Assignment
Whatever the records below hold, copy it all out exactly.

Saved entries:
-- ==== Sys2Proof/Laws/KeepEngines.lean ====
section
/-! SUPPORT. What the completions and the engines do to memory -/

namespace Sys2Proof.Machine

set_option Elab.async false
set_option linter.all false
set_option maxRecDepth 4000



@[simp] theorem State.addTraffic_mem (s : State) (bs : List Byte) : (State.addTraffic s bs).mem = s.mem := by
  simp [State.addTraffic]

@[simp] theorem State.holdTraffic_mem (s : State) (hall : Nat) (slot : Nat) (n : Nat) (bs : List Byte) : (State.holdTraffic s hall slot n bs).mem = s.mem := by
  rfl

@[simp] theorem State.discardLine_wf (s : State) (line : Nat) (hm : Memory.wf s.mem = true) : Memory.wf (State.discardLine s line).mem = true := by
  simp [State.discardLine, hm]

@[simp] theorem State.finishLoad_wf (s : State) (g : Group) (n : Nat) (o : Outst) (hm : Memory.wf s.mem = true) : Memory.wf (State.finishLoad s g n o).mem = true := by
  unfold State.finishLoad
  repeat' first
    | with_reducible exact hm
    | dsimp only
    | split
    | (simp (maxDischargeDepth := 30) +contextual [*, State.foldl_mem, State.foldl_wf]; done)

@[simp] theorem execLoadReturn_wf (hall : Nat) (slot : Nat) (n : Nat) (k : Nat) (s : State) (hm : Memory.wf s.mem = true) : outWf (execLoadReturn hall slot n k s) := by
  unfold execLoadReturn
  repeat' first
    | with_reducible assumption
    | with_reducible exact True.intro
    | simp only [outWf_next, Eff.wf_ok, Eff.wf_jump, Eff.wf_park, Eff.wf_trap, Eff.wf_after, Eff.wf_fault, Eff.wf_stall, Eff.wf_poison, Eff.wf_bad]
    | with_reducible refine issue_wf _ _ _ (by assumption) (fun s hm => ?_)
    | with_reducible refine State.outside_wf _ _ (by assumption) (fun s hm => ?_)
    | with_reducible refine State.withSources_wf _ _ _ (by assumption) (fun s hm => ?_)
    | with_reducible refine State.aligned_wf _ _ _ _ (by assumption) ?_
    | with_reducible refine State.classified_wf _ _ _ _ (by assumption) (fun ps => ?_)
    | with_reducible refine State.classifiedAll_wf _ _ _ (by assumption) (fun ps => ?_)
    | with_reducible refine State.classifiedOnce_wf _ _ _ _ (by assumption) (fun ps => ?_)
    | with_reducible refine State.leafProt_wf _ _ _ _ (by assumption) ?_
    | with_reducible refine State.accepted_wf _ _ _ _ (by assumption) ?_
    | with_reducible refine State.inScratch_wf _ _ _ (by assumption) ?_
    | split
    | (simp (maxDischargeDepth := 30) +contextual [*]; done)
    | dsimp only

@[simp] theorem State.finishStore_wf (s : State) (g : Group) (n : Nat) (o : Outst) (ks : List Nat) (hm : Memory.wf s.mem = true) : Memory.wf (State.finishStore s g n o ks).mem = true := by
  unfold State.finishStore; repeat' split
  all_goals first | exact hm | (simp (maxDischargeDepth := 30) +contextual [*, State.foldl_mem, State.foldl_wf]; done)

@[simp] theorem execStorePerformed_wf (hall : Nat) (slot : Nat) (n : Nat) (k : Nat) (s : State) (hm : Memory.wf s.mem = true) : outWf (execStorePerformed hall slot n k s) := by
  unfold execStorePerformed
  repeat' first
    | with_reducible assumption
    | with_reducible exact True.intro
    | simp only [outWf_next, Eff.wf_ok, Eff.wf_jump, Eff.wf_park, Eff.wf_trap, Eff.wf_after, Eff.wf_fault, Eff.wf_stall, Eff.wf_poison, Eff.wf_bad]
    | with_reducible refine issue_wf _ _ _ (by assumption) (fun s hm => ?_)
    | with_reducible refine State.outside_wf _ _ (by assumption) (fun s hm => ?_)
    | with_reducible refine State.withSources_wf _ _ _ (by assumption) (fun s hm => ?_)
    | with_reducible refine State.aligned_wf _ _ _ _ (by assumption) ?_
    | with_reducible refine State.classified_wf _ _ _ _ (by assumption) (fun ps => ?_)
    | with_reducible refine State.classifiedAll_wf _ _ _ (by assumption) (fun ps => ?_)
    | with_reducible refine State.classifiedOnce_wf _ _ _ _ (by assumption) (fun ps => ?_)
    | with_reducible refine State.leafProt_wf _ _ _ _ (by assumption) ?_
    | with_reducible refine State.accepted_wf _ _ _ _ (by assumption) ?_
    | with_reducible refine State.inScratch_wf _ _ _ (by assumption) ?_
    | split
    | (simp (maxDischargeDepth := 30) +contextual [*]; done)
    | dsimp only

Solution
-- ==== Sys2Proof/Laws/KeepEngines.lean ====
section
/-! SUPPORT. What the completions and the engines do to memory -/

namespace Sys2Proof.Machine

set_option Elab.async false
set_option linter.all false
set_option maxRecDepth 4000



@[simp] theorem State.addTraffic_mem (s : State) (bs : List Byte) : (State.addTraffic s bs).mem = s.mem := by
  simp [State.addTraffic]

@[simp] theorem State.holdTraffic_mem (s : State) (hall : Nat) (slot : Nat) (n : Nat) (bs : List Byte) : (State.holdTraffic s hall slot n bs).mem = s.mem := by
  rfl

@[simp] theorem State.discardLine_wf (s : State) (line : Nat) (hm : Memory.wf s.mem = true) : Memory.wf (State.discardLine s line).mem = true := by
  simp [State.discardLine, hm]

@[simp] theorem State.finishLoad_wf (s : State) (g : Group) (n : Nat) (o : Outst) (hm : Memory.wf s.mem = true) : Memory.wf (State.finishLoad s g n o).mem = true := by
  unfold State.finishLoad
  repeat' first
    | with_reducible exact hm
    | dsimp only
    | split
    | (simp (maxDischargeDepth := 30) +contextual [*, State.foldl_mem, State.foldl_wf]; done)

@[simp] theorem execLoadReturn_wf (hall : Nat) (slot : Nat) (n : Nat) (k : Nat) (s : State) (hm : Memory.wf s.mem = true) : outWf (execLoadReturn hall slot n k s) := by
  unfold execLoadReturn
  repeat' first
    | with_reducible assumption
    | with_reducible exact True.intro
    | simp only [outWf_next, Eff.wf_ok, Eff.wf_jump, Eff.wf_park, Eff.wf_trap, Eff.wf_after, Eff.wf_fault, Eff.wf_stall, Eff.wf_poison, Eff.wf_bad]
    | with_reducible refine issue_wf _ _ _ (by assumption) (fun s hm => ?_)
    | with_reducible refine State.outside_wf _ _ (by assumption) (fun s hm => ?_)
    | with_reducible refine State.withSources_wf _ _ _ (by assumption) (fun s hm => ?_)
    | with_reducible refine State.aligned_wf _ _ _ _ (by assumption) ?_
    | with_reducible refine State.classified_wf _ _ _ _ (by assumption) (fun ps => ?_)
    | with_reducible refine State.classifiedAll_wf _ _ _ (by assumption) (fun ps => ?_)
    | with_reducible refine State.classifiedOnce_wf _ _ _ _ (by assumption) (fun ps => ?_)
    | with_reducible refine State.leafProt_wf _ _ _ _ (by assumption) ?_
    | with_reducible refine State.accepted_wf _ _ _ _ (by assumption) ?_
    | with_reducible refine State.inScratch_wf _ _ _ (by assumption) ?_
    | split
    | (simp (maxDischargeDepth := 30) +contextual [*]; done)
    | dsimp only

@[simp] theorem State.finishStore_wf (s : State) (g : Group) (n : Nat) (o : Outst) (ks : List Nat) (hm : Memory.wf s.mem = true) : Memory.wf (State.finishStore s g n o ks).mem = true := by
  unfold State.finishStore; repeat' split
  all_goals first | exact hm | (simp (maxDischargeDepth := 30) +contextual [*, State.foldl_mem, State.foldl_wf]; done)

@[simp] theorem execStorePerformed_wf (hall : Nat) (slot : Nat) (n : Nat) (k : Nat) (s : State) (hm : Memory.wf s.mem = true) : outWf (execStorePerformed hall slot n k s) := by
  unfold execStorePerformed
  repeat' first
    | with_reducible assumption
    | with_reducible exact True.intro
    | simp only [outWf_next, Eff.wf_ok, Eff.wf_jump, Eff.wf_park, Eff.wf_trap, Eff.wf_after, Eff.wf_fault, Eff.wf_stall, Eff.wf_poison, Eff.wf_bad]
    | with_reducible refine issue_wf _ _ _ (by assumption) (fun s hm => ?_)
    | with_reducible refine State.outside_wf _ _ (by assumption) (fun s hm => ?_)
    | with_reducible refine State.withSources_wf _ _ _ (by assumption) (fun s hm => ?_)
    | with_reducible refine State.aligned_wf _ _ _ _ (by assumption) ?_
    | with_reducible refine State.classified_wf _ _ _ _ (by assumption) (fun ps => ?_)
    | with_reducible refine State.classifiedAll_wf _ _ _ (by assumption) (fun ps => ?_)
    | with_reducible refine State.classifiedOnce_wf _ _ _ _ (by assumption) (fun ps => ?_)
    | with_reducible refine State.leafProt_wf _ _ _ _ (by assumption) ?_
    | with_reducible refine State.accepted_wf _ _ _ _ (by assumption) ?_
    | with_reducible refine State.inScratch_wf _ _ _ (by assumption) ?_
    | split
    | (simp (maxDischargeDepth := 30) +contextual [*]; done)
    | dsimp only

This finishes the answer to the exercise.